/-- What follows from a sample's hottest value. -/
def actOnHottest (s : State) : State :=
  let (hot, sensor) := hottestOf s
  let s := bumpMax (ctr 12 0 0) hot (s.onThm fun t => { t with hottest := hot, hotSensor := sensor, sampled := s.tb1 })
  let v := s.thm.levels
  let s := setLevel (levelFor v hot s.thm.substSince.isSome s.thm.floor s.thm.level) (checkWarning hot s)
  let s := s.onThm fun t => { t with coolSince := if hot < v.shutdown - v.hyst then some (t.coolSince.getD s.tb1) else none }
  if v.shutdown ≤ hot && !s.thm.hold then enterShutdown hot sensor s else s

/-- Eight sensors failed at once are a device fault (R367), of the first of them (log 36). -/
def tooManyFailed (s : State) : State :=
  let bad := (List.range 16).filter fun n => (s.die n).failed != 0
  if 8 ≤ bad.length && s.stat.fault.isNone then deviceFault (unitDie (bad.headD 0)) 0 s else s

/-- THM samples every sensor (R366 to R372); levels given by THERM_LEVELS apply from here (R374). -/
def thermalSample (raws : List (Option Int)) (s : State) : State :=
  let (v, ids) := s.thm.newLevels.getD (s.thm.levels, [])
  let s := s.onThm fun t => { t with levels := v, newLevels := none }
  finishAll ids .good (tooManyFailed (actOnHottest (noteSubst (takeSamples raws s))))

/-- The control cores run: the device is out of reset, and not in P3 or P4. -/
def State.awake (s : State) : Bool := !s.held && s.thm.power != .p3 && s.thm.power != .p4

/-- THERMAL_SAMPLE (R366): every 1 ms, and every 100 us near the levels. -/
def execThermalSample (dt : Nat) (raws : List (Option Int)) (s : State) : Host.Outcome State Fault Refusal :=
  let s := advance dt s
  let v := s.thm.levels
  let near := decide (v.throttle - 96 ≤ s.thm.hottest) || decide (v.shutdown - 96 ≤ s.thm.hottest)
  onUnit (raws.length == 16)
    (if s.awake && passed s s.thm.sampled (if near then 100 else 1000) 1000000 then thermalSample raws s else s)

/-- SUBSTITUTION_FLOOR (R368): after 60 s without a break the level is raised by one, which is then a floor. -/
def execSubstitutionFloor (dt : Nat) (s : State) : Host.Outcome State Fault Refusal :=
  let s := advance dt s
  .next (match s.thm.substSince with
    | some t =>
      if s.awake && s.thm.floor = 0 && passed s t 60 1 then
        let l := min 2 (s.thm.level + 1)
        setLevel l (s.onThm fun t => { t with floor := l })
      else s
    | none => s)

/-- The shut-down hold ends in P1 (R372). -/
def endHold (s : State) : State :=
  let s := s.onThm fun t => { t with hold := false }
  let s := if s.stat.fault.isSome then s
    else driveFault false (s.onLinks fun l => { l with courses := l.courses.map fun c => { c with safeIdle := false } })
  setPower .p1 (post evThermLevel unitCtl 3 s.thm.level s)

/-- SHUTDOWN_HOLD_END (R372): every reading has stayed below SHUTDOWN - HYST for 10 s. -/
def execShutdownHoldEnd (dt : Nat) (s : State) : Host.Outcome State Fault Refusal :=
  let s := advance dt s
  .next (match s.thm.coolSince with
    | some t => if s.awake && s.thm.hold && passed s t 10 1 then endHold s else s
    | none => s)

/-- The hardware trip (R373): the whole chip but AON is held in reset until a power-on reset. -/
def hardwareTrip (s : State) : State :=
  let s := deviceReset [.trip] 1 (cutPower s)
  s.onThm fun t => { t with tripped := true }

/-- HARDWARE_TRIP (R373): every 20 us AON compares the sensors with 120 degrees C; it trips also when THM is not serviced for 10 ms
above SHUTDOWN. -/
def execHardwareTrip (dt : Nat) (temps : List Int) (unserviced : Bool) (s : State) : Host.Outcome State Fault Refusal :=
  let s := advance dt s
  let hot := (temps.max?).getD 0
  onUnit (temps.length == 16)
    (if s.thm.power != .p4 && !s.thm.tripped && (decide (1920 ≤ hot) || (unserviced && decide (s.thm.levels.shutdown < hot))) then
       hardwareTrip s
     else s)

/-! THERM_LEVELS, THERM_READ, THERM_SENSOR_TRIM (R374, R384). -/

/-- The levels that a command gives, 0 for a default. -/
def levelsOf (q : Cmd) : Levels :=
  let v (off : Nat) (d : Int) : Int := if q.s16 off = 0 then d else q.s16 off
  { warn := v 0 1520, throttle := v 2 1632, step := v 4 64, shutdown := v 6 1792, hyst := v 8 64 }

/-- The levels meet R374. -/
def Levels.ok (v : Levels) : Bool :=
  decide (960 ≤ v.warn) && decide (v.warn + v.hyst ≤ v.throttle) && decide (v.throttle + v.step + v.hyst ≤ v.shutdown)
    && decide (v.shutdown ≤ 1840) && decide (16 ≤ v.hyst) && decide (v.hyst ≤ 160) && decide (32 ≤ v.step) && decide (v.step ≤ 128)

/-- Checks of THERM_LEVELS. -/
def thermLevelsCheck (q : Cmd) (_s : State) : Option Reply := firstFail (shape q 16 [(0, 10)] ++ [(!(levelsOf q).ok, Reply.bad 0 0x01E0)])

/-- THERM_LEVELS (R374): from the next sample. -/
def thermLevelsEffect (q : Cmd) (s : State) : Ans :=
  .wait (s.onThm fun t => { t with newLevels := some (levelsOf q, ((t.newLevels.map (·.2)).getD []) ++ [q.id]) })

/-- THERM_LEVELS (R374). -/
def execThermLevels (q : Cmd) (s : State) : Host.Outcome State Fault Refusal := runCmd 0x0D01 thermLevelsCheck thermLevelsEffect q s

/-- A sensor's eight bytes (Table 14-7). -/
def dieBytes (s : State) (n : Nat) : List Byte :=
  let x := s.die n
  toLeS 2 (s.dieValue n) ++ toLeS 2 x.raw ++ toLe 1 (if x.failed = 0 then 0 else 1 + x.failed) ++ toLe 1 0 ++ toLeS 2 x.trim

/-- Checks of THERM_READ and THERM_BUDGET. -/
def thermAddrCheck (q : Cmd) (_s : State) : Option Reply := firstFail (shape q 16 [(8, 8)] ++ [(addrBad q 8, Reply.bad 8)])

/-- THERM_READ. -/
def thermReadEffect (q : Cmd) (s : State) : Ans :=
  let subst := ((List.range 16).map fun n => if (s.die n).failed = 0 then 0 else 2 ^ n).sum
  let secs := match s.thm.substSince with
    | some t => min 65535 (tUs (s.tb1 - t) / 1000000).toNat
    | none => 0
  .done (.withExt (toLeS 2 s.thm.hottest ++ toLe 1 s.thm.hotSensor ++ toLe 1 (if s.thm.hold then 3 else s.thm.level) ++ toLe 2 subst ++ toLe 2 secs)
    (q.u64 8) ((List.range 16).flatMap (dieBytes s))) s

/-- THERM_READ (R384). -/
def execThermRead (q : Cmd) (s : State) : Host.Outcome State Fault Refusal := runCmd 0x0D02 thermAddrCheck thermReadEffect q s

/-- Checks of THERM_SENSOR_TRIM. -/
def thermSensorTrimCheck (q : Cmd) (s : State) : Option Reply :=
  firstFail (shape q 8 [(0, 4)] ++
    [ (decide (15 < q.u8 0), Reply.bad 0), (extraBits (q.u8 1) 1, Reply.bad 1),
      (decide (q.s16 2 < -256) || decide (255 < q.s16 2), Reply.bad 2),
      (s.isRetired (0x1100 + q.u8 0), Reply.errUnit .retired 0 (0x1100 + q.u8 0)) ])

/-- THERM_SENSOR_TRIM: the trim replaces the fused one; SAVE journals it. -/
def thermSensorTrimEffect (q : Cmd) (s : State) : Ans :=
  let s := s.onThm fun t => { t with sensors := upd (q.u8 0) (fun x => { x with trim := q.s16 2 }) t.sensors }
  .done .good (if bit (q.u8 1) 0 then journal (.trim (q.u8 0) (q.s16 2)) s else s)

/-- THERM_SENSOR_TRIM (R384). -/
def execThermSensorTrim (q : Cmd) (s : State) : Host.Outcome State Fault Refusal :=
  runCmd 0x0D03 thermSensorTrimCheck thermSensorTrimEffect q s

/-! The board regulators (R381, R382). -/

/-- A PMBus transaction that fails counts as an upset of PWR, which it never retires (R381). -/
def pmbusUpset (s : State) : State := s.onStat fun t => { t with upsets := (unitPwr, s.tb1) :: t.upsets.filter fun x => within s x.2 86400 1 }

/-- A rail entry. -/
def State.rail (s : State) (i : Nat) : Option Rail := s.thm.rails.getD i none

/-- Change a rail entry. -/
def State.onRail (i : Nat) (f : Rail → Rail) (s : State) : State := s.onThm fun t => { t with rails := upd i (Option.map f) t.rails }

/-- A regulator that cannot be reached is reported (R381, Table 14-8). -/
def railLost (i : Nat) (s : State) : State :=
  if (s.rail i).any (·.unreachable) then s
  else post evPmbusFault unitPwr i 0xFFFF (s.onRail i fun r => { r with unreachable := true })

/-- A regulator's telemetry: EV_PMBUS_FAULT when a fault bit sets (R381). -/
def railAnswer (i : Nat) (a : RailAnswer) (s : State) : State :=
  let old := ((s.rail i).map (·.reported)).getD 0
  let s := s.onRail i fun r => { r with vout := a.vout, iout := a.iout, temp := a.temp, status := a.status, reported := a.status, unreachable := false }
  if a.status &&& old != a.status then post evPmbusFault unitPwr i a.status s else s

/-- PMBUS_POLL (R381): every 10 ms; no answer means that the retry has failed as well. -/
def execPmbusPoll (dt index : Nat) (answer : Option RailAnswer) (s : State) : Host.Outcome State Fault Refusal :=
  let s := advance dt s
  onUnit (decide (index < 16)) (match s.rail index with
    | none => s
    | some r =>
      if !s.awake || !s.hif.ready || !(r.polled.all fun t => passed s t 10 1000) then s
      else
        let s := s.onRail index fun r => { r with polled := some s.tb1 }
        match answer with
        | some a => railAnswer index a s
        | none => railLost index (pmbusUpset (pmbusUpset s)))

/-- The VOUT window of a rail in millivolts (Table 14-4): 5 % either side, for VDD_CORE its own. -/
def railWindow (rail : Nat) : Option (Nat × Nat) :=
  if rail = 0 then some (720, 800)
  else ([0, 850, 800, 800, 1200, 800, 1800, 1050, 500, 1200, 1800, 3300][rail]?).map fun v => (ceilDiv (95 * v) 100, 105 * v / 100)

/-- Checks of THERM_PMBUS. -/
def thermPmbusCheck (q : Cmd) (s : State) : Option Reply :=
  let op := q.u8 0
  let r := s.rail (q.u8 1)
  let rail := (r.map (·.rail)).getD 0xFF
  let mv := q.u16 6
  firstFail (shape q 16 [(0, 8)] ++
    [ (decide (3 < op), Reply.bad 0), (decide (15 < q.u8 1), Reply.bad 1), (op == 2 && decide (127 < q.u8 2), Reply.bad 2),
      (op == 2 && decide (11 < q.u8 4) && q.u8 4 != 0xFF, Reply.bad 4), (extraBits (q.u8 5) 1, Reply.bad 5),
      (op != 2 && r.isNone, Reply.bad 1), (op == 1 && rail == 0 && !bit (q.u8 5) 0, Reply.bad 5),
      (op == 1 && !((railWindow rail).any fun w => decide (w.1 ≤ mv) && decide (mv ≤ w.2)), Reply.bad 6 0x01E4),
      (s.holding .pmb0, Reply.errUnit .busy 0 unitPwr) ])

==

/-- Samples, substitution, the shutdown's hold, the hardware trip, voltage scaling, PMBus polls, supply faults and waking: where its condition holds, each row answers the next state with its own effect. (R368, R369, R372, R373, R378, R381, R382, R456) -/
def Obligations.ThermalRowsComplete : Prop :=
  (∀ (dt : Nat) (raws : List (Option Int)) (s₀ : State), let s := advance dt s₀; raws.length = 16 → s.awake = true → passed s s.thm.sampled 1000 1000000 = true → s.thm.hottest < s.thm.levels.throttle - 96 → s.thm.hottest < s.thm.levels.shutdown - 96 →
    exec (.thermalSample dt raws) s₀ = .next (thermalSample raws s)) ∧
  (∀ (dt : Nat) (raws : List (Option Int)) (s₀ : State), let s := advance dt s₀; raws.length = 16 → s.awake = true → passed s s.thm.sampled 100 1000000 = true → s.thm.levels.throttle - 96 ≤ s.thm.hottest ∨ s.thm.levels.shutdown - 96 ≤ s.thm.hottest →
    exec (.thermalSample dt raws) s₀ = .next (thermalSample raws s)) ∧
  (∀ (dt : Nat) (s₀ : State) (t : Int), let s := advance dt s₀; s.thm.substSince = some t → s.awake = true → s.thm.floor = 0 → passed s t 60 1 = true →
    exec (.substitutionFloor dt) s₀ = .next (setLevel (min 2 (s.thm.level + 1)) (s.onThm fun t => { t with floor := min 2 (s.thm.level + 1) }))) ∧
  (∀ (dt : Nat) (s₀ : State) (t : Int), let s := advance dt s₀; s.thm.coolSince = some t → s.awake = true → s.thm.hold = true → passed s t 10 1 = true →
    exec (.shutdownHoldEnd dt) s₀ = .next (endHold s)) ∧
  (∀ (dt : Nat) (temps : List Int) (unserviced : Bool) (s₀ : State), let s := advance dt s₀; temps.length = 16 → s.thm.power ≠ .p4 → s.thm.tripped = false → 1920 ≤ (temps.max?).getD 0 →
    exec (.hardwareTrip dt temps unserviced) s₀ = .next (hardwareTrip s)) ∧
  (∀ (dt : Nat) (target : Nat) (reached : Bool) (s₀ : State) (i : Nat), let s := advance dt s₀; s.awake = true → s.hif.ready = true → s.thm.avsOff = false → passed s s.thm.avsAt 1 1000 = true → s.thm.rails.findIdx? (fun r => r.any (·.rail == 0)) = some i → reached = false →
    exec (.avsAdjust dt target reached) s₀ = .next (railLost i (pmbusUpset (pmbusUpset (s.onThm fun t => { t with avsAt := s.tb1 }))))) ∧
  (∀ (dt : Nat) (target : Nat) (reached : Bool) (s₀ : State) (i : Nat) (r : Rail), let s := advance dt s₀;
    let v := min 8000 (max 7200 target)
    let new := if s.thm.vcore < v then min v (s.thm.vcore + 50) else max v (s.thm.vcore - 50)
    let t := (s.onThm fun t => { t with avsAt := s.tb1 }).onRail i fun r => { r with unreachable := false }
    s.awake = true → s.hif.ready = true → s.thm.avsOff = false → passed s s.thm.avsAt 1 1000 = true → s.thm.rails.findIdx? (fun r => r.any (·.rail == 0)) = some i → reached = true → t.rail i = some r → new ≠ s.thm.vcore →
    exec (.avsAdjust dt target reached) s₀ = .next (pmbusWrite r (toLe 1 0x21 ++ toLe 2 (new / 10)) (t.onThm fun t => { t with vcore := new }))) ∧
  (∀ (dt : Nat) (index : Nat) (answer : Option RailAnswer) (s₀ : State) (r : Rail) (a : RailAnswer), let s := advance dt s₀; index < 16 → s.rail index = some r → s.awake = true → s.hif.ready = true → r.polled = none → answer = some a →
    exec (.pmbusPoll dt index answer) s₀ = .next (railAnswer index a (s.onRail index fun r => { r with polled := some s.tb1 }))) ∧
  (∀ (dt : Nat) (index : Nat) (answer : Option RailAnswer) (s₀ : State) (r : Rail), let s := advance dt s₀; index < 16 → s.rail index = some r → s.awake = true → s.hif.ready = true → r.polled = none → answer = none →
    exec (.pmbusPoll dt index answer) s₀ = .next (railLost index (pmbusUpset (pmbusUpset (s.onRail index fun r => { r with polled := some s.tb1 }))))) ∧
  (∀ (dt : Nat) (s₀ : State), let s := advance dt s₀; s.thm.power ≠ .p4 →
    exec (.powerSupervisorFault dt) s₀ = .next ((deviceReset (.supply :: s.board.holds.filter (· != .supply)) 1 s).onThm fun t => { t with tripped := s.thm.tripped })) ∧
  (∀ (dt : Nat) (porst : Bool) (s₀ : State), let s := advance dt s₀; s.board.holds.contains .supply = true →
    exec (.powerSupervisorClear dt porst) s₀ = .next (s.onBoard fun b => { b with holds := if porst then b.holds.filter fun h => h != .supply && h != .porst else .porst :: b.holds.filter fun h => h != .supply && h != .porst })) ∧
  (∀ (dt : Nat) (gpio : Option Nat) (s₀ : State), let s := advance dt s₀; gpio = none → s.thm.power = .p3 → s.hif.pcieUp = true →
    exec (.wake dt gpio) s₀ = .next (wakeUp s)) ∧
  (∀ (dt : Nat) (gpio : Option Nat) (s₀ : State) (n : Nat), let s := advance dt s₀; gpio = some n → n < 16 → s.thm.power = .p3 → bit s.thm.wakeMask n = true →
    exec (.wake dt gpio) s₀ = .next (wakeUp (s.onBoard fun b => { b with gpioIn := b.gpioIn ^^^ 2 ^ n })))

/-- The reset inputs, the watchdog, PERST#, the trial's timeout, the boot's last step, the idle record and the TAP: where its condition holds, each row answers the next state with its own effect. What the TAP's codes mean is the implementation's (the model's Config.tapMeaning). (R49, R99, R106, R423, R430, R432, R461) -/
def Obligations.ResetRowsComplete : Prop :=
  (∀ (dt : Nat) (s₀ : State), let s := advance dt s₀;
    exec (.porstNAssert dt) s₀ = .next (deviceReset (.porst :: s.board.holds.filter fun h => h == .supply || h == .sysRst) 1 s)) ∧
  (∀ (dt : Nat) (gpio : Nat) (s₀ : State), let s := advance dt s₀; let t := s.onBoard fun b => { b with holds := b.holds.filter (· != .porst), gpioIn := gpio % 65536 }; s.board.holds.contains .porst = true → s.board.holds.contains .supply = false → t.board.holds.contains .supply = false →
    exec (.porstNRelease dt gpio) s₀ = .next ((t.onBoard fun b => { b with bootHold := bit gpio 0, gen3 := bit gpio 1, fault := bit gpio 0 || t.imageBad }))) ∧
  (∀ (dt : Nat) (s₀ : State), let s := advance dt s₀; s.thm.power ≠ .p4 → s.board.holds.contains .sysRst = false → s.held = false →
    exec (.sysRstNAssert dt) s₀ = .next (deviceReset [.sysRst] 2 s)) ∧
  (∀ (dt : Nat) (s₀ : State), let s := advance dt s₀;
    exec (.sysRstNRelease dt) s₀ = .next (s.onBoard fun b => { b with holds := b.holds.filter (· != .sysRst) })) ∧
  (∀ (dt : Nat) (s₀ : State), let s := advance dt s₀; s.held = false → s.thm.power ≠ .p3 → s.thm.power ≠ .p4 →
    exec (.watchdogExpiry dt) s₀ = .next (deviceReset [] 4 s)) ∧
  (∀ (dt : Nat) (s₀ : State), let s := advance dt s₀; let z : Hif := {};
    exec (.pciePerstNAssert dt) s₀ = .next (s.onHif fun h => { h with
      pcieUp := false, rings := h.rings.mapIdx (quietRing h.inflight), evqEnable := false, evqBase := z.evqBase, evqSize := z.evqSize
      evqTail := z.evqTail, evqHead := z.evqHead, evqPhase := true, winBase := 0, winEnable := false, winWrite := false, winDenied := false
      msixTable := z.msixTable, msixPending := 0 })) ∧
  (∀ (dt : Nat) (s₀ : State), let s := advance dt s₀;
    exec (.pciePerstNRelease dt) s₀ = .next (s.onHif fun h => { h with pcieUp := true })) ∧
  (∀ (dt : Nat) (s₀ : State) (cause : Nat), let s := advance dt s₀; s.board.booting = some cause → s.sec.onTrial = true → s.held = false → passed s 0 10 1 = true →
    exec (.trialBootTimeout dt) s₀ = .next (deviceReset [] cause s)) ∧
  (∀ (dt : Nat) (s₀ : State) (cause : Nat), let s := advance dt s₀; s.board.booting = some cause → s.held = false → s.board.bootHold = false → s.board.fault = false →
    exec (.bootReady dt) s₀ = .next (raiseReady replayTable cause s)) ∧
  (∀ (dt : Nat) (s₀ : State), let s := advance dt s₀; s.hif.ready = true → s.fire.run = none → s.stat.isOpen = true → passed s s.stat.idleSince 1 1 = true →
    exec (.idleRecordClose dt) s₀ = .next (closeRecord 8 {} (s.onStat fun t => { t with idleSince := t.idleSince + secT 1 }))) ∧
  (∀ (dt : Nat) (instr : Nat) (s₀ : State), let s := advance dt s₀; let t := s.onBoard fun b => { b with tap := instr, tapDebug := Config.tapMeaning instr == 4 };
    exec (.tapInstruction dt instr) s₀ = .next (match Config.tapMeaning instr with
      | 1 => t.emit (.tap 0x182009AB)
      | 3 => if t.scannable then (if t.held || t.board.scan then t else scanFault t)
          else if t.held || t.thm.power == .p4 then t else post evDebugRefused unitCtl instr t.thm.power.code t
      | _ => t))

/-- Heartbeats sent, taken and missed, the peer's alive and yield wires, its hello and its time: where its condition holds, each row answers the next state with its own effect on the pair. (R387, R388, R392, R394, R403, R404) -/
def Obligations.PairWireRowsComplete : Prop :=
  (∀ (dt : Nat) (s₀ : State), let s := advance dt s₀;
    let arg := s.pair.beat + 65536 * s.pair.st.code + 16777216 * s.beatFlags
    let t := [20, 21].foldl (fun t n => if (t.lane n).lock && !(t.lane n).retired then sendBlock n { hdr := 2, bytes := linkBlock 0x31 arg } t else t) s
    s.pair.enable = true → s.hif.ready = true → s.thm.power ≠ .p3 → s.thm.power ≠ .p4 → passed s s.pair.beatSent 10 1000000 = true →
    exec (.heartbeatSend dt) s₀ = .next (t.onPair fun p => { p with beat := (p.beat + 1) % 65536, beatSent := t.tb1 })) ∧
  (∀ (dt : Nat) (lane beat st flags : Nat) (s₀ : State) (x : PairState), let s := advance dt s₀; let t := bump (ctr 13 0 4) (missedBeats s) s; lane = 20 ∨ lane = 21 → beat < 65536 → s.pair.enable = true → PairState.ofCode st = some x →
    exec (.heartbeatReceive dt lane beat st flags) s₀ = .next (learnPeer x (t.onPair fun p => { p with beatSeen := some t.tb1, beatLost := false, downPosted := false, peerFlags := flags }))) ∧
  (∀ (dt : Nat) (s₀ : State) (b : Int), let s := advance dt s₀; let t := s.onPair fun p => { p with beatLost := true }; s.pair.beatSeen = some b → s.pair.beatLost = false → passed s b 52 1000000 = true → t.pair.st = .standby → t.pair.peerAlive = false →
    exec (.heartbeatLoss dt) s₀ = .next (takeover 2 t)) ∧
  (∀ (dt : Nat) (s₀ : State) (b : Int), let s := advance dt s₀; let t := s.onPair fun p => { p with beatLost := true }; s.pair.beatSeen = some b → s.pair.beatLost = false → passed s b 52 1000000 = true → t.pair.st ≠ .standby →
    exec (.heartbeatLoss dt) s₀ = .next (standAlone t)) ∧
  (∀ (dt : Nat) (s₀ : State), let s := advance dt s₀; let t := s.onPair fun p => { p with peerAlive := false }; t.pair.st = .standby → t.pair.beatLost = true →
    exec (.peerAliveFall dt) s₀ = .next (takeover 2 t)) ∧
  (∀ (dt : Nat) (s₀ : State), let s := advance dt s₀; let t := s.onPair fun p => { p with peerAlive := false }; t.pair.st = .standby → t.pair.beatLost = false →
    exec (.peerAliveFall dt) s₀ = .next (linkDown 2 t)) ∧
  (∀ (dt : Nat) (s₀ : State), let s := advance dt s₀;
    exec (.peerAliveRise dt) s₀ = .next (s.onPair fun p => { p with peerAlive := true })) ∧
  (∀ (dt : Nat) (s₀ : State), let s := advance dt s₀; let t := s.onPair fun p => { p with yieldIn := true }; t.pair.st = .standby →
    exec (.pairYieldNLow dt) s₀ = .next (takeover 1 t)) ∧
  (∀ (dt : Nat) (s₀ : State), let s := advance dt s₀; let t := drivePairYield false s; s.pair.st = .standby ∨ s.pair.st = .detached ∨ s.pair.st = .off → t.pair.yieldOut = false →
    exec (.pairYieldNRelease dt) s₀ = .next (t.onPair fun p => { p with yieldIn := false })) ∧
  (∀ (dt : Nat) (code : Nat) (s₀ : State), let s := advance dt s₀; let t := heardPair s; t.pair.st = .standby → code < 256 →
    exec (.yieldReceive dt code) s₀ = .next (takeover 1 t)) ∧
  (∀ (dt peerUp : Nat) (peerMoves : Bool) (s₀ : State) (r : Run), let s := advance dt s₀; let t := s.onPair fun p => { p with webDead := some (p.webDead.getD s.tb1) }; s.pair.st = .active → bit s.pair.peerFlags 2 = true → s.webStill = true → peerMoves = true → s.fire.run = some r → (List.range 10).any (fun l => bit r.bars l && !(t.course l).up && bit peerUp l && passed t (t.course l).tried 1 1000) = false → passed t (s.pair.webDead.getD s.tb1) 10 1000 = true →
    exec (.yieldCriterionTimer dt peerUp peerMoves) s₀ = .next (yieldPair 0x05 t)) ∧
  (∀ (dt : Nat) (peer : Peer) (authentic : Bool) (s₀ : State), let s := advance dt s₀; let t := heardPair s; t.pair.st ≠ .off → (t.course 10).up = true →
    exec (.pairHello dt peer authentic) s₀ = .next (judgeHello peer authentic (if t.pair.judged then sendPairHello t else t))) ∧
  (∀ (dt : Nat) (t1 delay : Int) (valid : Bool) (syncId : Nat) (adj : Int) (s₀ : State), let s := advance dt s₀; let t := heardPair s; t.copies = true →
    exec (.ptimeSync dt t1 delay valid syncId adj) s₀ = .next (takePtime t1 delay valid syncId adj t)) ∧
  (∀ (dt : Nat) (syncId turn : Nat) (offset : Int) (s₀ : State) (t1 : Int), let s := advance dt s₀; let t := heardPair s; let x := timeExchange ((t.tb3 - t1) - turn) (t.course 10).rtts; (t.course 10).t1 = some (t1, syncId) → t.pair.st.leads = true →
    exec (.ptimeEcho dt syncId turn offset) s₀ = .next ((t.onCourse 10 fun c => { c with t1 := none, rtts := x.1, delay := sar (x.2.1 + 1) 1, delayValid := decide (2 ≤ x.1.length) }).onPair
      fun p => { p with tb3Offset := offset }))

▶ INSTRUCTIONS FOR THE TASK: Using the listing above, copy exactly the line that contains "hottest value. -/", the line that contains "P3 or P4. -/", and each line that falls between them.

▶ TASK RESULT:
/-- What follows from a sample's hottest value. -/
def actOnHottest (s : State) : State :=
  let (hot, sensor) := hottestOf s
  let s := bumpMax (ctr 12 0 0) hot (s.onThm fun t => { t with hottest := hot, hotSensor := sensor, sampled := s.tb1 })
  let v := s.thm.levels
  let s := setLevel (levelFor v hot s.thm.substSince.isSome s.thm.floor s.thm.level) (checkWarning hot s)
  let s := s.onThm fun t => { t with coolSince := if hot < v.shutdown - v.hyst then some (t.coolSince.getD s.tb1) else none }
  if v.shutdown ≤ hot && !s.thm.hold then enterShutdown hot sensor s else s

/-- Eight sensors failed at once are a device fault (R367), of the first of them (log 36). -/
def tooManyFailed (s : State) : State :=
  let bad := (List.range 16).filter fun n => (s.die n).failed != 0
  if 8 ≤ bad.length && s.stat.fault.isNone then deviceFault (unitDie (bad.headD 0)) 0 s else s

/-- THM samples every sensor (R366 to R372); levels given by THERM_LEVELS apply from here (R374). -/
def thermalSample (raws : List (Option Int)) (s : State) : State :=
  let (v, ids) := s.thm.newLevels.getD (s.thm.levels, [])
  let s := s.onThm fun t => { t with levels := v, newLevels := none }
  finishAll ids .good (tooManyFailed (actOnHottest (noteSubst (takeSamples raws s))))

/-- The control cores run: the device is out of reset, and not in P3 or P4. -/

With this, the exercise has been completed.